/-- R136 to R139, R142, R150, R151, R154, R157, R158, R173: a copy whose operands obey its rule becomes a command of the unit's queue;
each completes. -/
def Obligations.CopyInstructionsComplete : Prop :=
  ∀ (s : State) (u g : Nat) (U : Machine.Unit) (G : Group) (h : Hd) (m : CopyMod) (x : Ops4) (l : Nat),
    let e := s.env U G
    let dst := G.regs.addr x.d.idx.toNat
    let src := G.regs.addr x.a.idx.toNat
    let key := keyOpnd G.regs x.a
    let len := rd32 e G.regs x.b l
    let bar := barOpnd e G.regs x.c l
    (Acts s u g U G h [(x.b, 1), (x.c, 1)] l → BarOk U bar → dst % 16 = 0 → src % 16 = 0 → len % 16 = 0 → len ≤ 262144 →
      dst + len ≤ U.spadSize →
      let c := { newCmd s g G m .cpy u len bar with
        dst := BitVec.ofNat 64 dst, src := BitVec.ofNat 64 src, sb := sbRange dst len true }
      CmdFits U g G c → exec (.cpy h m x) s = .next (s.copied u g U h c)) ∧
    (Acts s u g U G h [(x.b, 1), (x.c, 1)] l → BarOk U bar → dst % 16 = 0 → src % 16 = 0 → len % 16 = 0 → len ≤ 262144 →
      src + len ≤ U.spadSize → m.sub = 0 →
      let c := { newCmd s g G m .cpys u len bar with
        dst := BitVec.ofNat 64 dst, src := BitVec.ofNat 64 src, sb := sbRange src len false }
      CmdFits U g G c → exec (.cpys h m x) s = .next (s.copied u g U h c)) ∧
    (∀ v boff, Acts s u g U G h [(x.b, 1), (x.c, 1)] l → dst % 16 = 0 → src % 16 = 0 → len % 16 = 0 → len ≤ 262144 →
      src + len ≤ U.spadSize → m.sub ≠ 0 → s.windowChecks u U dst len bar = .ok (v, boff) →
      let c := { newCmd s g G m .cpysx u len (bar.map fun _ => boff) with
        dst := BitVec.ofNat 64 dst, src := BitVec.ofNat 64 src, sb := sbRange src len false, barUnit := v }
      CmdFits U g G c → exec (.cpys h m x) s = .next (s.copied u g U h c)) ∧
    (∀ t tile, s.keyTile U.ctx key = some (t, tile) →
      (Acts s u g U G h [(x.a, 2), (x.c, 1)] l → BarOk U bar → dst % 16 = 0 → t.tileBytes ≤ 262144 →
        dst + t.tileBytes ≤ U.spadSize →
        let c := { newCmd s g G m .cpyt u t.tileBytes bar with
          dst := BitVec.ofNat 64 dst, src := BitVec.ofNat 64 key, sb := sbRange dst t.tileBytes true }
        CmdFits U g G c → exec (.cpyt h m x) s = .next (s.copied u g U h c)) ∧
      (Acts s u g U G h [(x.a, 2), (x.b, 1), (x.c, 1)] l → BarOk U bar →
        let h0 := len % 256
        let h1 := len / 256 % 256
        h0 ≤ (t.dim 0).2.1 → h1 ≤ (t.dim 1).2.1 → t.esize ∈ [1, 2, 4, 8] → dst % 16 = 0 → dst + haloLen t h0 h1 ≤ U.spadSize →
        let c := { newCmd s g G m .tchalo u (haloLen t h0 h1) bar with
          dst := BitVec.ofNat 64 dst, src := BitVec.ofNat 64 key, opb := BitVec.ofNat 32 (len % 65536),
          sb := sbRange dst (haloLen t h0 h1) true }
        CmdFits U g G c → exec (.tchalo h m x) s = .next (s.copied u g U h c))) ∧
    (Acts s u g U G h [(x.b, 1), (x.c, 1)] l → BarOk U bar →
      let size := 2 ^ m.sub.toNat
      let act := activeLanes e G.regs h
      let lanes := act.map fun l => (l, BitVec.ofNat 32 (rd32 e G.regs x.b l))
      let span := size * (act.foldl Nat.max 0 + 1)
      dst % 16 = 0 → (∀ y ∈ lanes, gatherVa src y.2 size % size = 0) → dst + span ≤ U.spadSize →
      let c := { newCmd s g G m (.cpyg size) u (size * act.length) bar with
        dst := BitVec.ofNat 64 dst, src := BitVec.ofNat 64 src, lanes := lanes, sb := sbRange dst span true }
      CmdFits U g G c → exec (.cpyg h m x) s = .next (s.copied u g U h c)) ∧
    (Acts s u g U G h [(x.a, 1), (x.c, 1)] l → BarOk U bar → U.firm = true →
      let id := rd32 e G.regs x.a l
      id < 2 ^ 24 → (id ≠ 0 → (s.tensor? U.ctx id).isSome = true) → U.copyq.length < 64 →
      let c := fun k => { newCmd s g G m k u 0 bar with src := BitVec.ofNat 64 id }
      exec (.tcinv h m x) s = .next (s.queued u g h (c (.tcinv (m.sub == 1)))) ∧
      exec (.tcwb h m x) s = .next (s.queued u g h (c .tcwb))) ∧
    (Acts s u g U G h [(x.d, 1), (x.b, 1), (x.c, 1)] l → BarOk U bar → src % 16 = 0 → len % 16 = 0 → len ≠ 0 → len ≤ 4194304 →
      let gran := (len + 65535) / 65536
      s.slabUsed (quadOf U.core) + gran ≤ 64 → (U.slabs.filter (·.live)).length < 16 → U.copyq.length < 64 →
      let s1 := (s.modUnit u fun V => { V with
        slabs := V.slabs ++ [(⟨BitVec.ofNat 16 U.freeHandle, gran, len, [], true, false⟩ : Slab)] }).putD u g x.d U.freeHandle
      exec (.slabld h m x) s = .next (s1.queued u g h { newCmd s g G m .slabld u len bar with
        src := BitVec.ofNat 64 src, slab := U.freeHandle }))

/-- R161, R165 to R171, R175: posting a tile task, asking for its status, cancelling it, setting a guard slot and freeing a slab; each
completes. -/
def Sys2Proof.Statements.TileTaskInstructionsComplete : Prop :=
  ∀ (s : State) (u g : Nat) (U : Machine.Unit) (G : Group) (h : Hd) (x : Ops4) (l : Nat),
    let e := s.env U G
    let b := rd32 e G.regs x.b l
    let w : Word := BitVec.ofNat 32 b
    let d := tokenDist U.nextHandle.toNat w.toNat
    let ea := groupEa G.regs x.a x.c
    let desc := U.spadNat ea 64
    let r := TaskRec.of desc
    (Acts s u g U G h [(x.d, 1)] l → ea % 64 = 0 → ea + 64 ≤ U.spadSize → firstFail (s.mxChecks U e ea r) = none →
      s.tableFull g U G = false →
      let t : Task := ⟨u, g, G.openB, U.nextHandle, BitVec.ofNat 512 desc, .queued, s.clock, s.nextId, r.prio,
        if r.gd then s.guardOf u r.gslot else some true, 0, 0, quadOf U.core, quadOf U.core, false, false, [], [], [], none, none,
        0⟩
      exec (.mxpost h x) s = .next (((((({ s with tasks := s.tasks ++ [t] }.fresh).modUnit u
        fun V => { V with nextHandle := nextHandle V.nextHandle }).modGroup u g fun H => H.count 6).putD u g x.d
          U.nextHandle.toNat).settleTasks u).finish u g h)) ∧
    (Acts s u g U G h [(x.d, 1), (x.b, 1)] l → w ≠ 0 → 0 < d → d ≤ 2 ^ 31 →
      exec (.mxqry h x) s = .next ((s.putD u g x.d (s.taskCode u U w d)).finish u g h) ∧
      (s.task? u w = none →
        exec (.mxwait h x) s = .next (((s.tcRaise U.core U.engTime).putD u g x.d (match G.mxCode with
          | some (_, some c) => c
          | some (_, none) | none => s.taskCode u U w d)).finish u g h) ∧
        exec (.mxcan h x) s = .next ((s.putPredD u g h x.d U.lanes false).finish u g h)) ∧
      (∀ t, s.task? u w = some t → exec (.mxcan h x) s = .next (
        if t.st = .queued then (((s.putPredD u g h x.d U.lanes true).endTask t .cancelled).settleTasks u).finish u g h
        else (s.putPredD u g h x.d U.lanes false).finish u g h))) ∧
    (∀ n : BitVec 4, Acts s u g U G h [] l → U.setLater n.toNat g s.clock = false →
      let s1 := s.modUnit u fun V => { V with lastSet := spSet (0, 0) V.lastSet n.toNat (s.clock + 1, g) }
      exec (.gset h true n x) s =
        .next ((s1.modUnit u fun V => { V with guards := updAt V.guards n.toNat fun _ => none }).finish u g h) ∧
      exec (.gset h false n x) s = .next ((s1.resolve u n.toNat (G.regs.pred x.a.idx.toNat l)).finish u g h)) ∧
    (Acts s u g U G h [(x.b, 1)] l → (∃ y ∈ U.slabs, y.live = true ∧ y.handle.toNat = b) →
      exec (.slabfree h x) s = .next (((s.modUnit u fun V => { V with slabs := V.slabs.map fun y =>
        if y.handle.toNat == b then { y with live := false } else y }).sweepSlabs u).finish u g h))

-*-*-

What needs to be done> Output the lines from the one holding "exec (.slabfree h" to the last line of the material, inclusive, exactly as they appear. Add no others.

Written answer>
      exec (.slabfree h x) s = .next (((s.modUnit u fun V => { V with slabs := V.slabs.map fun y =>
        if y.handle.toNat == b then { y with live := false } else y }).sweepSlabs u).finish u g h))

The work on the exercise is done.